Insurance: AMI Insurance v. Legg

AMI Insurance does not have to contribute to the $217,000 cost of fighting a January 2013 rural fire in Canterbury because the seat of the fire was a controlled burn-off including waste from a landscaping business.  Liability for fire losses arising from this business activity was excluded.
The Fire Service is suing to recover firefighting costs following rural fires.  Both AMI Insurance and Lumley Insurance were ordered by the High Court to cover the cost of a January 2013 fire in Selwyn County which started on a lifestyle block owned by the Legg family.  The Leggs held two insurance policies: AMI in respect of their lifestyle block; Lumley for their separate landscaping business.  The fire spread when strong winds ignited embers from a heap of ash, the remains of a burn-off several weeks previously.  This burn-off was predominately plant waste from the Legg’s landscaping business, but included waste from their lifestyle block.
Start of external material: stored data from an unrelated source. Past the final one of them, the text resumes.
/-- 16#5400 to 16#5405 axis_config (R579). -/
def odRows_axis_config : List OdRow :=
  [ ⟨0x01, "axis_enable", .bool, 0, 1, 0, 0, none, none, [], 0, [], (some (.int 0)), "", false⟩,
    ⟨0x02, "axis_role", .enum8, 0, 2, 1, 4, none, none, [(0, 4)], 0, [], (some (.int 0)), "", false⟩,
    ⟨0x03, "pwm_freq_hz", .u32, 0, 2, 1, 4, (some 8000), (some 200000), [], 0, [], (some (.int 20000)), "Hz", false⟩,
    ⟨0x04, "dead_time_ns", .u16, 0, 2, 1, 4, (some 0), (some 2000), [], 0, [], (some (.int 500)), "ns", false⟩,
    ⟨0x05, "min_pulse_ns", .u16, 0, 2, 1, 4, (some 0), (some 5000), [], 0, [], (some (.int 250)), "ns", false⟩,
    ⟨0x06, "sense_topology", .enum8, 0, 2, 1, 4, none, none, [(0, 0), (1, 1)], 0, [], (some (.int 0)), "", false⟩,
    ⟨0x07, "sinc_osr", .u16, 0, 2, 1, 4, none, none, [(16, 16), (32, 32), (64, 64), (128, 128), (256, 256)], 0, [], (some (.int 64)), "", false⟩,
    ⟨0x08, "feedback", .enum8, 0, 2, 1, 4, none, none, [(0, 3), (255, 255)], 0, [], (some (.int 255)), "", false⟩,
    ⟨0x09, "start_method", .enum8, 0, 2, 1, 4, none, none, [(0, 0), (1, 1)], 0, [], (some (.int 0)), "", false⟩,
    ⟨0x0A, "dc_bus_ain", .u8, 0, 2, 1, 4, (some 0), (some 31), [], 0, [], (some (.int 0)), "", false⟩,
    ⟨0x0B, "max_modulation", .u16, 0, 2, 1, 0, (some 9069), (some 10000), [], 0, [], (some (.int 10000)), "", false⟩,
    ⟨0x0C, "speed_set_rpm", .i32, 0, 1, 0, 0, (some (-200000)), (some 200000), [], 0, [], (some (.int 0)), "rpm", false⟩,
    ⟨0x0D, "accel_rpm_s", .u32, 0, 2, 1, 0, (some 1), (some 1000000), [], 0, [], (some (.int 1000)), "rpm/s", false⟩,
    ⟨0x0E, "current_bw_hz", .u16, 0, 2, 1, 4, (some 100), (some 10000), [], 0, [], (some (.int 2000)), "Hz", false⟩,
    ⟨0x0F, "speed_kp", (.q32 28), 0, 2, 1, 0, none, none, [], 0, [], (some (.int 2684355)), "A·s/rad", false⟩,
    ⟨0x10, "speed_ki", (.q32 28), 0, 2, 1, 0, none, none, [], 0, [], (some (.int 26843546)), "A/rad", false⟩,
    ⟨0x11, "tension_set_mn", .u32, 0, 1, 0, 0, none, none, [], 0, [], (some (.int 0)), "mN", false⟩,
    ⟨0x12, "tension_loop", .enum8, 0, 2, 1, 0, none, none, [(0, 31), (255, 255)], 0, [], (some (.int 255)), "", false⟩,
    ⟨0x13, "roll_radius_min_um", .u32, 0, 2, 1, 0, (some 1000), (some 2000000), [], 0, [], (some (.int 20000)), "µm", false⟩,
    ⟨0x14, "roll_radius_max_um", .u32, 0, 2, 1, 0, (some 1000), (some 2000000), [], 0, [], (some (.int 500000)), "µm", false⟩,
    ⟨0x15, "dc_bus_max_mv", .u32, 0, 2, 1, 0, (some 1000), (some 1000000), [], 0, [], (some (.int 60000)), "mV", false⟩ ]

/-- 16#5410 to 16#5415 axis_motor (R580). -/
def odRows_axis_motor : List OdRow :=
  [ ⟨0x01, "pole_pairs", .u8, 0, 2, 1, 4, (some 1), (some 32), [], 0, [], (some (.int 4)), "", false⟩,
    ⟨0x02, "rated_speed_rpm", .u32, 0, 2, 1, 4, (some 100), (some 200000), [], 0, [], (some (.int 3000)), "rpm", false⟩,
    ⟨0x03, "rated_current_ma", .u32, 0, 2, 1, 4, (some 100), (some 500000), [], 0, [], (some (.int 5000)), "mA", false⟩,
    ⟨0x04, "current_limit_ma", .u32, 0, 2, 1, 4, (some 100), (some 1000000), [], 0, [], (some (.int 7500)), "mA", false⟩,
    ⟨0x05, "rs_mohm", .u32, 0, 2, 1, 4, none, none, [], 0, [], (some (.int 500)), "mΩ", false⟩,
    ⟨0x06, "ld_uh", .u32, 0, 2, 1, 4, none, none, [], 0, [], (some (.int 1000)), "µH", false⟩,
    ⟨0x07, "lq_uh", .u32, 0, 2, 1, 4, none, none, [], 0, [], (some (.int 1000)), "µH", false⟩,
    ⟨0x08, "ke_nominal_uvs", .u32, 0, 2, 1, 4, none, none, [], 0, [], (some (.int 100000)), "µV·s/rad", false⟩,
    ⟨0x09, "ke_band_percent", .u8, 0, 2, 1, 4, (some 1), (some 50), [], 0, [], (some (.int 15)), "%", false⟩,
    ⟨0x0A, "catch_speed_percent", .u8, 0, 2, 1, 4, (some 2), (some 50), [], 0, [], (some (.int 5)), "%", false⟩,
    ⟨0x0B, "stop_speed_percent", .u8, 0, 2, 1, 4, (some 1), (some 10), [], 0, [], (some (.int 1)), "%", false⟩,
    ⟨0x0C, "handover_speed_percent", .u8, 0, 2, 1, 4, (some 1), (some 50), [], 0, [], (some (.int 5)), "%", false⟩,
    ⟨0x0D, "brake_current_ma", .u32, 0, 2, 1, 4, none, none, [], 0, [], (some (.int 5000)), "mA", false⟩,
    ⟨0x0E, "brake_hold_ms", .u16, 0, 2, 1, 4, (some 1), (some 10000), [], 0, [], (some (.int 50)), "ms", false⟩,
    ⟨0x0F, "brake_timeout_ms", .u32, 0, 2, 1, 4, (some 100), (some 600000), [], 0, [], (some (.int 10000)), "ms", false⟩,
    ⟨0x10, "residual_limit_percent", .u8, 0, 2, 1, 4, (some 5), (some 100), [], 0, [], (some (.int 30)), "%", false⟩,
    ⟨0x11, "residual_periods", .u8, 0, 2, 1, 4, (some 1), (some 255), [], 0, [], (some (.int 16)), "", false⟩,
    ⟨0x12, "recatch_delay_ms", .u16, 0, 2, 1, 4, (some 1), (some 10000), [], 0, [], (some (.int 20)), "ms", false⟩,
    ⟨0x13, "recatch_limit", .u8, 0, 2, 1, 4, (some 0), (some 10), [], 0, [], (some (.int 3)), "", false⟩,
    ⟨0x14, "start_current_ma", .u32, 0, 2, 1, 4, none, none, [], 0, [], (some (.int 2500)), "mA", false⟩,
    ⟨0x15, "start_timeout_ms", .u32, 0, 2, 1, 4, (some 100), (some 600000), [], 0, [], (some (.int 5000)), "ms", false⟩,
    ⟨0x16, "align_ms", .u16, 0, 2, 1, 4, (some 10), (some 10000), [], 0, [], (some (.int 500)), "ms", false⟩,
    ⟨0x17, "align_current_ma", .u32, 0, 2, 1, 4, none, none, [], 0, [], (some (.int 2500)), "mA", false⟩ ]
The spread of fire arose from two interdependent causes: burning lifestyle waste (which was covered by the AMI policy) and landscaping waste (which was covered by the Lumley policy but excluded in the AMI policy).  AMI said it did not have to pay.  The exclusion applied.    
The Court of Appeal said where there are two effective and interdependent causes, one within the policy and one excluded, the exclusion prevails.  AMI did not have to pay.